There are many ways to experience the joys of overregulation, but friends tell me that one of the finest was a dinner date in Moscow circa 1986. First, you were lucky just to find a cab: Drivers got a salary that didn’t depend on taking passengers, so many just siphoned off their gas for resale, set out the pickles and vodka, and called it a day. Local chefs, meanwhile, desperately cultivated a reputation for inedible food — their paycheck came in even as patrons kept out. Richard Epstein, who has recently been installed as the Laurence A. Tisch Professor of Law at New York University School of Law, knows this country isn’t the USSR, but neither is it quite the U.S.A. of his youth. “Once upon a time,” he writes in his new book, Design for Liberty, “I was confident that the forces of growth and prosperity could maintain the upper hand. But watching the flailing of political actors, and the drift of our economic system, I am no longer so sure.”
When Professor Epstein speaks, you listen. He is author of two dozen books, the best known perhaps being his classic Takings: Private Property and the Power of Eminent Domain (1985) and How Progressives Rewrote the Constitution (2006). In an academy that prizes specialization, he has singlehandedly taught an entire curriculum: civil procedure, constitutional law, corporations, communications, contracts, criminal law, and corporate taxation — just to take the ones that start with “c.” His comprehensive mind unfolds here in what amounts to a 200-page brief against the errors of modern American law and governance. His “central proposition” is that “ambitious social agendas introduce massive amounts of administrative discretion that are inconsistent with the rule of law.” The time is ripe for “critics of central planning” to “resurrect” the “modest and more focused classical liberal system” that progressives displaced, an order based on the “twin pillars” of contract and property common law.
What went wrong? He would answer: What didn’t? Woodrow Wilson’s Federal Trade Commission (1914) and Herbert Hoover’s Revenue Act (1932) only prefigured FDR’s National Labor Relations Act (1935), Fair Labor Standards Act (1938), and Securities and Exchange Act (1934). LBJ signed the Economic Opportunity Act (1964), Civil Rights Act (1964), and Medicare and Medicaid acts (1965), while Nixon and Ford waded into environmental protection (EPA, 1970), workplace safety (OSHA, 1970), and employee pensions (ERISA, 1974). Behind each aggrandizement of authority was the conviction that impartial experts could protect us in ways that free markets, overburdened legislators, generalist judges, and citizen juries could not. That spirit, Epstein feels, thrives. Last year saw the Wall Street Reform and Consumer Protection Act and the Patient Protection and Affordable Care Act.
Government today, in terms of sheer tonnage, means agencies. They take shape in departments, boards, and commissions. The Bureau of Land Management leases public land; the Internal Revenue Service collects taxes; the Centers for Disease Control gathers epidemiological data; the Air Force orders jets; the Transportation Security Administration removes your shoes.

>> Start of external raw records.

-- ==== Sys2Proof/Laws/State.lean ====
section
/-!
SUPPORT. What each named update of the state does to each field, and to each accessor that reads only fields it leaves alone: one
lemma each, so that no proof unfolds a record update.
-/

namespace Sys2Proof.Machine

open Sys2Proof

/-! ### `State.raise` -/

@[simp] theorem State.raise_cfg (s : State) (c : FaultCode) : (s.raise c).cfg = s.cfg := rfl
@[simp] theorem State.raise_rom (s : State) (c : FaultCode) : (s.raise c).rom = s.rom := rfl
@[simp] theorem State.raise_upc (s : State) (c : FaultCode) : (s.raise c).upc = s.upc := rfl
@[simp] theorem State.raise_upcCarry (s : State) (c : FaultCode) : (s.raise c).upcCarry = s.upcCarry := rfl
@[simp] theorem State.raise_phase (s : State) (c : FaultCode) : (s.raise c).phase = s.phase := rfl
@[simp] theorem State.raise_ch (s : State) (c : FaultCode) : (s.raise c).ch = s.ch := rfl
@[simp] theorem State.raise_cs (s : State) (c : FaultCode) : (s.raise c).cs = s.cs := rfl
@[simp] theorem State.raise_led (s : State) (c : FaultCode) : (s.raise c).led = s.led := rfl
@[simp] theorem State.raise_wbPosition (s : State) (c : FaultCode) : (s.raise c).wbPosition = s.wbPosition := rfl
@[simp] theorem State.raise_wbTurn (s : State) (c : FaultCode) : (s.raise c).wbTurn = s.wbTurn := rfl
@[simp] theorem State.raise_vPosition (s : State) (c : FaultCode) : (s.raise c).vPosition = s.vPosition := rfl
@[simp] theorem State.raise_vTurn (s : State) (c : FaultCode) : (s.raise c).vTurn = s.vTurn := rfl
@[simp] theorem State.raise_pos (s : State) (c : FaultCode) : (s.raise c).pos = s.pos := rfl
@[simp] theorem State.raise_turn (s : State) (c : FaultCode) : (s.raise c).turn = s.turn := rfl
@[simp] theorem State.raise_rawp (s : State) (c : FaultCode) : (s.raise c).rawp = s.rawp := rfl
@[simp] theorem State.raise_rawt (s : State) (c : FaultCode) : (s.raise c).rawt = s.rawt := rfl
@[simp] theorem State.raise_valid (s : State) (c : FaultCode) : (s.raise c).valid = s.valid := rfl
@[simp] theorem State.raise_sclk (s : State) (c : FaultCode) : (s.raise c).sclk = s.sclk := rfl
@[simp] theorem State.raise_mosi (s : State) (c : FaultCode) : (s.raise c).mosi = s.mosi := rfl
@[simp] theorem State.raise_miso (s : State) (c : FaultCode) : (s.raise c).miso = s.miso := rfl
@[simp] theorem State.raise_tx (s : State) (c : FaultCode) : (s.raise c).tx = s.tx := rfl
@[simp] theorem State.raise_rx (s : State) (c : FaultCode) : (s.raise c).rx = s.rx := rfl
@[simp] theorem State.raise_bitcnt (s : State) (c : FaultCode) : (s.raise c).bitcnt = s.bitcnt := rfl
@[simp] theorem State.raise_timer (s : State) (c : FaultCode) : (s.raise c).timer = s.timer := rfl
@[simp] theorem State.raise_pubReq (s : State) (c : FaultCode) : (s.raise c).pubReq = s.pubReq := rfl
@[simp] theorem State.raise_pubRelease (s : State) (c : FaultCode) : (s.raise c).pubRelease = s.pubRelease := rfl
@[simp] theorem State.raise_pubBuf (s : State) (c : FaultCode) : (s.raise c).pubBuf = s.pubBuf := rfl
@[simp] theorem State.raise_pubAck (s : State) (c : FaultCode) : (s.raise c).pubAck = s.pubAck := rfl
@[simp] theorem State.raise_fault (s : State) (c : FaultCode) : (s.raise c).fault = s.fault.insert c := rfl
@[simp] theorem State.raise_extraTicks (s : State) (c : FaultCode) : (s.raise c).extraTicks = s.extraTicks := rfl
@[simp] theorem State.raise_draws (s : State) (c : FaultCode) : (s.raise c).draws = s.draws := rfl
@[simp] theorem State.raise_channel (s : State) (c : FaultCode) : (s.raise c).channel = s.channel := rfl
@[simp] theorem State.raise_channelOk (s : State) (c : FaultCode) : (s.raise c).channelOk = s.channelOk := rfl
@[simp] theorem State.raise_anySelected (s : State) (c : FaultCode) : (s.raise c).anySelected = s.anySelected := rfl
@[simp] theorem State.raise_channelArray (s : State) (c : FaultCode) : (s.raise c).channelArray = s.channelArray := rfl
@[simp] theorem State.raise_exchanging (s : State) (c : FaultCode) : (s.raise c).exchanging = s.exchanging := rfl
@[simp] theorem State.raise_indicatorValue (s : State) (c : FaultCode) : (s.raise c).indicatorValue = s.indicatorValue := rfl
@[simp] theorem State.raise_selected (s : State) (c : FaultCode) (i : Nat) : (s.raise c).selected i = s.selected i := rfl
@[simp] theorem State.raise_lit (s : State) (c : FaultCode) (i : Nat) : (s.raise c).lit i = s.lit i := rfl
@[simp] theorem State.raise_posAt (s : State) (c : FaultCode) (i : Nat) : (s.raise c).posAt i = s.posAt i := rfl
@[simp] theorem State.raise_turnAt (s : State) (c : FaultCode) (i : Nat) : (s.raise c).turnAt i = s.turnAt i := rfl
@[simp] theorem State.raise_rawpAt (s : State) (c : FaultCode) (i : Nat) : (s.raise c).rawpAt i = s.rawpAt i := rfl
@[simp] theorem State.raise_rawtAt (s : State) (c : FaultCode) (i : Nat) : (s.raise c).rawtAt i = s.rawtAt i := rfl
@[simp] theorem State.raise_validAt (s : State) (c : FaultCode) (i : Nat) : (s.raise c).validAt i = s.validAt i := rfl
@[simp] theorem State.raise_publishedAt (s : State) (c : FaultCode) (i : Nat) : (s.raise c).publishedAt i = s.publishedAt i := rfl
@[simp] theorem State.raise_validity (s : State) (c : FaultCode) (w : WordSel) : (s.raise c).validity w = s.validity w := rfl
@[simp] theorem State.raise_word (s : State) (c : FaultCode) (w : WordSel) : (s.raise c).word w = s.word w := rfl
@[simp] theorem State.raise_byteAt (s : State) (c : FaultCode) (w : WordSel) (k : ByteSel) : (s.raise c).byteAt w k = s.byteAt w k := rfl

/-! ### `State.advance` -/

@[simp] theorem State.advance_cfg (s : State) : (s.advance).cfg = s.cfg := rfl
@[simp] theorem State.advance_rom (s : State) : (s.advance).rom = s.rom := rfl
@[simp] theorem State.advance_upc (s : State) : (s.advance).upc = s.upc + 1 := rfl
@[simp] theorem State.advance_upcCarry (s : State) : (s.advance).upcCarry = (s.upc == 0xFF) := rfl
@[simp] theorem State.advance_phase (s : State) : (s.advance).phase = s.phase := rfl
@[simp] theorem State.advance_ch (s : State) : (s.advance).ch = s.ch := rfl
@[simp] theorem State.advance_cs (s : State) : (s.advance).cs = s.cs := rfl
@[simp] theorem State.advance_led (s : State) : (s.advance).led = s.led := rfl
@[simp] theorem State.advance_wbPosition (s : State) : (s.advance).wbPosition = s.wbPosition := rfl
@[simp] theorem State.advance_wbTurn (s : State) : (s.advance).wbTurn = s.wbTurn := rfl
@[simp] theorem State.advance_vPosition (s : State) : (s.advance).vPosition = s.vPosition := rfl
@[simp] theorem State.advance_vTurn (s : State) : (s.advance).vTurn = s.vTurn := rfl
@[simp] theorem State.advance_pos (s : State) : (s.advance).pos = s.pos := rfl
@[simp] theorem State.advance_turn (s : State) : (s.advance).turn = s.turn := rfl
@[simp] theorem State.advance_rawp (s : State) : (s.advance).rawp = s.rawp := rfl
@[simp] theorem State.advance_rawt (s : State) : (s.advance).rawt = s.rawt := rfl
@[simp] theorem State.advance_valid (s : State) : (s.advance).valid = s.valid := rfl
@[simp] theorem State.advance_sclk (s : State) : (s.advance).sclk = s.sclk := rfl
@[simp] theorem State.advance_mosi (s : State) : (s.advance).mosi = s.mosi := rfl
@[simp] theorem State.advance_miso (s : State) : (s.advance).miso = s.miso := rfl
@[simp] theorem State.advance_tx (s : State) : (s.advance).tx = s.tx := rfl
@[simp] theorem State.advance_rx (s : State) : (s.advance).rx = s.rx := rfl
@[simp] theorem State.advance_bitcnt (s : State) : (s.advance).bitcnt = s.bitcnt := rfl
@[simp] theorem State.advance_timer (s : State) : (s.advance).timer = s.timer := rfl
@[simp] theorem State.advance_pubReq (s : State) : (s.advance).pubReq = s.pubReq := rfl
@[simp] theorem State.advance_pubRelease (s : State) : (s.advance).pubRelease = s.pubRelease := rfl
@[simp] theorem State.advance_pubBuf (s : State) : (s.advance).pubBuf = s.pubBuf := rfl
@[simp] theorem State.advance_pubAck (s : State) : (s.advance).pubAck = s.pubAck := rfl
@[simp] theorem State.advance_fault (s : State) : (s.advance).fault = s.fault := rfl
@[simp] theorem State.advance_extraTicks (s : State) : (s.advance).extraTicks = s.extraTicks := rfl
@[simp] theorem State.advance_draws (s : State) : (s.advance).draws = s.draws := rfl
@[simp] theorem State.advance_channel (s : State) : (s.advance).channel = s.channel := rfl
@[simp] theorem State.advance_channelOk (s : State) : (s.advance).channelOk = s.channelOk := rfl
@[simp] theorem State.advance_anySelected (s : State) : (s.advance).anySelected = s.anySelected := rfl
@[simp] theorem State.advance_channelArray (s : State) : (s.advance).channelArray = s.channelArray := rfl
@[simp] theorem State.advance_exchanging (s : State) : (s.advance).exchanging = s.exchanging := rfl
@[simp] theorem State.advance_indicatorValue (s : State) : (s.advance).indicatorValue = s.indicatorValue := rfl
@[simp] theorem State.advance_selected (s : State) (i : Nat) : (s.advance).selected i = s.selected i := rfl
@[simp] theorem State.advance_lit (s : State) (i : Nat) : (s.advance).lit i = s.lit i := rfl
@[simp] theorem State.advance_posAt (s : State) (i : Nat) : (s.advance).posAt i = s.posAt i := rfl
@[simp] theorem State.advance_turnAt (s : State) (i : Nat) : (s.advance).turnAt i = s.turnAt i := rfl
@[simp] theorem State.advance_rawpAt (s : State) (i : Nat) : (s.advance).rawpAt i = s.rawpAt i := rfl
@[simp] theorem State.advance_rawtAt (s : State) (i : Nat) : (s.advance).rawtAt i = s.rawtAt i := rfl
@[simp] theorem State.advance_validAt (s : State) (i : Nat) : (s.advance).validAt i = s.validAt i := rfl
@[simp] theorem State.advance_publishedAt (s : State) (i : Nat) : (s.advance).publishedAt i = s.publishedAt i := rfl
@[simp] theorem State.advance_validity (s : State) (w : WordSel) : (s.advance).validity w = s.validity w := rfl
@[simp] theorem State.advance_word (s : State) (w : WordSel) : (s.advance).word w = s.word w := rfl
@[simp] theorem State.advance_byteAt (s : State) (w : WordSel) (k : ByteSel) : (s.advance).byteAt w k = s.byteAt w k := rfl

The more muscular agencies bring lawsuits, inspections, and criminal fines, or promulgate binding “rules” that govern banking, insurance, utilities, finance, industry, labor, professions, health, and morals. Without them, government as we know it would not exist.
Epstein, however, is unable to reconcile their power with what we call the “rule of law,” that ancient, majestic union of legal principles comprising “neutrality, generality, clarity, consistency, and prospectivity.” He sees a society choked with regulation, needlessly and self-defeatingly inefficient, ignorant of economic fact. He knows that Social Security must be dispensed and highways built; his plea, rather, is to have us recognize that “large doses of discretion” produce rent-seeking, caprice, waste, and delay. The SEC checks the free flow of information; affordable-housing schemes reduce the supply of homes; politically charged green hearings strangle investment. A California developer reports that the number of functionaries needed to issue a permit authorizing a new 2,700-square-foot building outnumbered the number of construction workers that built the thing. And the flipside of an agency’s specialization is often deep bias, whether toward management or labor, landlord or tenant, firm or investor.